販売店ではカローラクロスについて以下のように述べた。
「カローラクロスに関して、現時点(2021年7月下旬時点)では、8月下旬頃には予約受注を開始して、9月14日に正式発売するスケジュールになるだろう。試乗が可能になるのも9月下旬頃だ。お客様からの問い合わせは多い」。
■カローラクロスの外観、内装を徹底チェック!
カローラクロスは、文字通りカローラとエンジンやプラットフォームを共通化したSUVだ。カローラの「GA-C」と呼ばれるプラットフォームは、現行プリウスで初採用され、今はトヨタ車に幅広く普及した。したがってカローラクロスも、トヨタが用意するさまざまなミドルサイズカーと基本部分は共通化されている。

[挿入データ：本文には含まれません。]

/-- A call with a present instruction whose sum fits, where there is room. -/
theorem step_encoded_of_room (h : s.Serves c S (.execute (encode s.config i ++ t)) rest)
    (hi : i.width ∈ s.config.widths) (hsum : i.addend1 + i.addend2 ≤ i.width.maxValue)
    (hroom : ∀ N, s.config.stackCapacity = some N → S.length + i.width.bytes ≤ N) :
    step s = .next (s.afterValue c rest (S ++ bytesBe i.width.bytes (i.addend1 + i.addend2))
      (.delta ⟨minLen i.width, i.width.bytes⟩)) := by
  apply step_of_done h
  rw [requestOp, execute_of_decode_ok (decode_encode_append t h.config hi), executeInstr_of_room hsum hroom]

/-- A call with a present instruction that overflows, whatever the capacity. -/
theorem step_encoded_of_overflow (h : s.Serves c S (.execute (encode s.config i ++ t)) rest)
    (hi : i.width ∈ s.config.widths) (hsum : i.width.maxValue < i.addend1 + i.addend2) :
    step s = .next (s.afterError c rest (.arithmeticOverflow i.addend1 i.addend2)) := by
  apply step_of_error h
  rw [requestOp, execute_of_decode_ok (decode_encode_append t h.config hi), executeInstr_of_overflow hsum]

end

/-! ### Operands given by their values or their bytes -/

theorem addends_instrOf {w : Width} {a b : Nat} (ha : a < 256 ^ w.bytes) (hb : b < 256 ^ w.bytes) :
    (instrOf .add w a b).addend1 = a ∧ (instrOf .add w a b).addend2 = b :=
  ⟨addend1_instrOf _ _ _ ha, addend2_instrOf _ _ _ hb⟩

section
variable {w : Width} {A B : List Byte}

theorem addends_instrOf_be (hA : A.length = w.bytes) (hB : B.length = w.bytes) :
    (instrOf .add w (be A) (be B)).addend1 = be A ∧ (instrOf .add w (be A) (be B)).addend2 = be B :=
  addends_instrOf (hA ▸ be_lt A) (hB ▸ be_lt B)

/-- Operand bytes after the identifier of their width are the encoding of the instruction they make. -/
theorem encode_instrOf_be (cfg : Config) (hA : A.length = w.bytes) (hB : B.length = w.bytes) :
    encode cfg (instrOf .add w (be A) (be B)) =
      (descriptorOf cfg w).id.extractLsb' 8 8 :: (descriptorOf cfg w).id.extractLsb' 0 8 :: (A ++ B) := by
  have hbytesA : bytesBe w.bytes (be A) = A := by rw [← hA, bytesBe_be]
  have hbytesB : bytesBe w.bytes (be B) = B := by rw [← hB, bytesBe_be]
  obtain ⟨ha, hb⟩ := addends_instrOf_be hA hB
  rw [encode_eq_layFields, instrOf_width, ha, hb, layFields, hbytesA, hbytesB, opcodeBytes, bytesBe_toNat_16]
  rfl

/-- A request with the identifier of a width and operand bytes hands over an encoded instruction. -/
theorem State.Serves.encoded {s : State} {c : Nat} {S : Stack} {rest : List HostMove} {t : List Byte}
    (h : s.Serves c S (.execute ((descriptorOf s.config w).id.extractLsb' 8 8 ::
      (descriptorOf s.config w).id.extractLsb' 0 8 :: (A ++ B ++ t))) rest)
    (hA : A.length = w.bytes) (hB : B.length = w.bytes) :
    s.Serves c S (.execute (encode s.config (instrOf .add w (be A) (be B)) ++ t)) rest := by
  rw [encode_instrOf_be s.config hA hB]
  exact h

end

/-! ### A call with too few bytes -/

/-- The two bytes of an identifier, put together again. -/
theorem extractLsb'_append_extractLsb' (o : BitVec 16) : o.extractLsb' 8 8 ++ o.extractLsb' 0 8 = o := by
  rw [BitVec.extractLsb'_append_extractLsb'_eq_extractLsb' (start₁ := 0) (start₂ := 8) rfl]
  exact BitVec.extractLsb'_eq_self

/-- A call with the identifier of a present width and fewer bytes than the instruction (R65). -/
theorem step_too_short_for_width {s : State} {c : Nat} {S : Stack} {rest : List HostMove} {w : Width} {o : OpcodeId}
    {short : List Byte} (hw : w ∈ s.config.widths) (ho : o = (descriptorOf s.config w).id)
    (h : s.Serves c S (.execute (o.extractLsb' 8 8 :: o.extractLsb' 0 8 :: short)) rest)
    (hshort : short.length + 2 < minLen w) :
    step s = .next (s.afterError c rest (.instructionTooShort (some o) (minLen w) (short.length + 2))) := by
  subst ho
  obtain ⟨-, hstep⟩ := tooShortForTheInstruction s c S rest _ _ short h _ (descriptorOf_mem hw)
    (extractLsb'_append_extractLsb' _).symm
  simpa [hshort] using hstep

/-! ### `execute` with an unbounded stack -/

/-- No check of decode reports an underflow (R109). -/
theorem ne_stackUnderflow_of_decode {cfg : Config} {bytes : List Byte} {e : Error} (h : decode cfg bytes = .error e)
    (x y : Nat) : e ≠ .stackUnderflow x y := by
  rcases decode_error h with ⟨-, rfl⟩ | ⟨-, -, rfl⟩ | ⟨-, w, -, -, -, rfl⟩ <;> exact nofun

/-- The bytes alone decide how `execute` ends: on every stack it appends the same present width's bytes, or fails with
the same error (R109, R110). -/
theorem execute_of_unbounded {cfg : Config} (bytes : List Byte) (hcap : cfg.stackCapacity = none) :
    (∃ d ∈ opcodeTable cfg, ∃ v ≤ d.operandWidth.maxValue, d.minimumLength ≤ bytes.length ∧
      ∀ S, execute cfg bytes S =
        .done (S ++ bytesBe d.operandWidth.bytes v) (.delta ⟨d.minimumLength, d.operandWidth.bytes⟩)) ∨
    (∃ e, (∀ S, execute cfg bytes S = .error e) ∧ errorOk e ∧ ∀ x y, e ≠ .stackUnderflow x y) := by
  cases hd : decode cfg bytes with
  | error e =>
    exact .inr ⟨e, execute_of_decode_error hd, errorOk_of_decode hd, ne_stackUnderflow_of_decode hd⟩
  | ok i =>
    obtain ⟨-, hw, -, hlen, -⟩ := decode_ok hd
    by_cases hsum : i.addend1 + i.addend2 ≤ i.width.maxValue
    · refine .inl ⟨descriptorOf cfg i.width, descriptorOf_mem hw, i.addend1 + i.addend2, ?_⟩
      simp only [descriptorOf_operandWidth, descriptorOf_minimumLength]
      refine ⟨hsum, hlen, fun S => ?_⟩
      rw [execute_of_decode_ok hd, executeInstr_of_room hsum (room_of_unbounded hcap _)]
    · have hover := Nat.lt_of_not_le hsum
      refine .inr ⟨.arithmeticOverflow i.addend1 i.addend2, fun S => ?_, ?_, nofun⟩
      · rw [execute_of_decode_ok hd, executeInstr_of_overflow hover]
      · exact ⟨i.width, (Width.le_maxValue_iff _ _).mpr i.addend1_lt, (Width.le_maxValue_iff _ _).mpr i.addend2_lt,
          hover⟩

end Sys2Proof.Machine

open Sys2Proof Sys2Proof.Machine

/-- Settles O23: the encoding of ADD8 is `00 00 a b`, and the checks of decode come before its operands. -/
theorem add8Call : Obligations.Add8Call := by
  intro s c S rest a b t short
  obtain ⟨hformat, -, -⟩ := formatsLayFieldsBigEndian
  obtain ⟨hencode, -, -⟩ := hformat s.config a b
  have hbytes : 0x00 :: 0x00 :: a :: b :: t = encode s.config (.add8 a b) ++ t := by rw [hencode]; rfl
  refine ⟨fun h hsum hroom => ?_, fun h hsum => ?_, fun h hshort => ?_, fun h hshort => ?_⟩
  · rw [hbytes] at h
    rw [← bytesBe_add_toNat_8 hsum]
    exact step_encoded_of_room h (configOk_w8_mem h.config) hsum hroom
  · rw [hbytes] at h
    exact step_encoded_of_overflow h (configOk_w8_mem h.config) hsum
  · exact step_too_short_for_width (w := .w8) (configOk_w8_mem h.config) rfl h (Nat.add_lt_add_right hshort 2)
  · exact tooShortForTheOpcode s c S rest short h hshort

/-- Settles O24, as O23 at the identifier of ADD16. -/
theorem add16Call : Obligations.Add16Call := by
  intro s c S rest o a b t short hw ho
  obtain ⟨-, hformat, -⟩ := formatsLayFieldsBigEndian
  obtain ⟨hencode, -, -⟩ := hformat s.config a b
  refine ⟨fun h => ?_, fun h hshort => step_too_short_for_width hw ho h (Nat.add_lt_add_right hshort 2)⟩
  have hserves : s.Serves c S (.execute (encode s.config (.add16 a b) ++ t)) rest := by
    rw [hencode, ← ho]
    exact h
  refine ⟨fun hsum hroom => ?_, fun hsum => step_encoded_of_overflow hserves hw hsum⟩
  rw [← bytesBe_add_toNat_16 hsum]
  exact step_encoded_of_room hserves hw hsum hroom

/-- Settles O25, as O23 at the identifier of ADD32. -/
theorem add32Call : Obligations.Add32Call := by
  intro s c S rest o a b t short hw ho
  obtain ⟨-, -, hformat⟩ := formatsLayFieldsBigEndian
  obtain ⟨hencode, -, -⟩ := hformat s.config a b
  refine ⟨fun h => ?_, fun h hshort => step_too_short_for_width hw ho h (Nat.add_lt_add_right hshort 2)⟩
  have hserves : s.Serves c S (.execute (encode s.config (.add32 a b) ++ t)) rest := by
    rw [hencode, ← ho]
    exact h
  refine ⟨fun hsum hroom => ?_, fun hsum => step_encoded_of_overflow hserves hw hsum⟩
  rw [← bytesBe_add_toNat_32 hsum]
  exact step_encoded_of_room hserves hw hsum hroom

/-- Settles O26: the bytes are the encoding of the entry's instruction with the addends `be A` and `be B`. -/
theorem addCommitsTheExactSum : Obligations.AddCommitsTheExactSum := by
  intro s c S rest A B t d hd
  obtain ⟨w, hw, rfl⟩ := opcodeTable_mem hd
  refine ⟨by cases w <;> simp [descriptorOf, minLen, opcodeBytes, Width.bytes], ?_⟩
  simp only [descriptorOf_operandWidth, descriptorOf_minimumLength]
  intro hA hB h hsum hroom
  have hstep := step_encoded_of_room (h.encoded hA hB)
  obtain ⟨ha, hb⟩ := addends_instrOf_be hA hB
  rw [instrOf_width, ha, hb] at hstep
  exact hstep hw hsum hroom

/-- Settles O27: the encoding as in O26, and the ALU fails before any push. -/
theorem overflowPushesNothing : Obligations.OverflowPushesNothing := by
  intro s c S rest A B t d hd
  obtain ⟨w, hw, rfl⟩ := opcodeTable_mem hd
  rw [descriptorOf_operandWidth]
  intro hA hB h hsum
  have hstep := step_encoded_of_overflow (h.encoded hA hB)
  obtain ⟨ha, hb⟩ := addends_instrOf_be hA hB
  rw [instrOf_width, ha, hb] at hstep
  exact hstep hw hsum

/-- Settles O28: both sides say that the sum reaches `256 ^ w`, which is `2 ^ (8 * w)`. -/
theorem overflowIsTheCarryOut : Obligations.OverflowIsTheCarryOut := by
  intro w a b
  have hpow : 256 ^ w.bytes = 2 ^ (8 * w.bytes) := (pow_mul 2 8 _).symm
  have ha := a.isLt
  have hb := b.isLt
  constructor
  · rw [overflows_iff, hpow, BitVec.carry, decide_eq_true_iff, Nat.mod_eq_of_lt ha, Nat.mod_eq_of_lt hb]
    rfl
  · rw [overflows_iff, hpow, Width.maxValue, hpow]
    omega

カローラクロスのホイールベース(前輪と後輪の間隔)は2640mmだから、同じプラットフォームを使うC-HR、カローラセダン/ツーリング/スポーツと等しい。現在日本で販売されているトヨタ車で、カローラクロスに最も近い車種はSUVのC-HRだ。
カローラクロスのボディサイズをタイ仕様で見ると、全長は4460mm、全幅は1825mm、全高は1620mmになる。C-HRに比べると70mm長く、30mmワイドで、70mm高い。ホイールベースは同じだが、ボディサイズはカローラクロスが少し大きい。
外観は比較的オーソドックスなSUVのスタイルだ。C-HRの外観は、5ドアクーペ風で都会的な印象を強めたが、カローラクロスは前輪駆動ベースのSUVながらも野性的な雰囲気を併せ持つ。既存のトヨタのSUVに当てはめると、カローラクロスのコンセプトやデザインは、RAV4とライズに近い。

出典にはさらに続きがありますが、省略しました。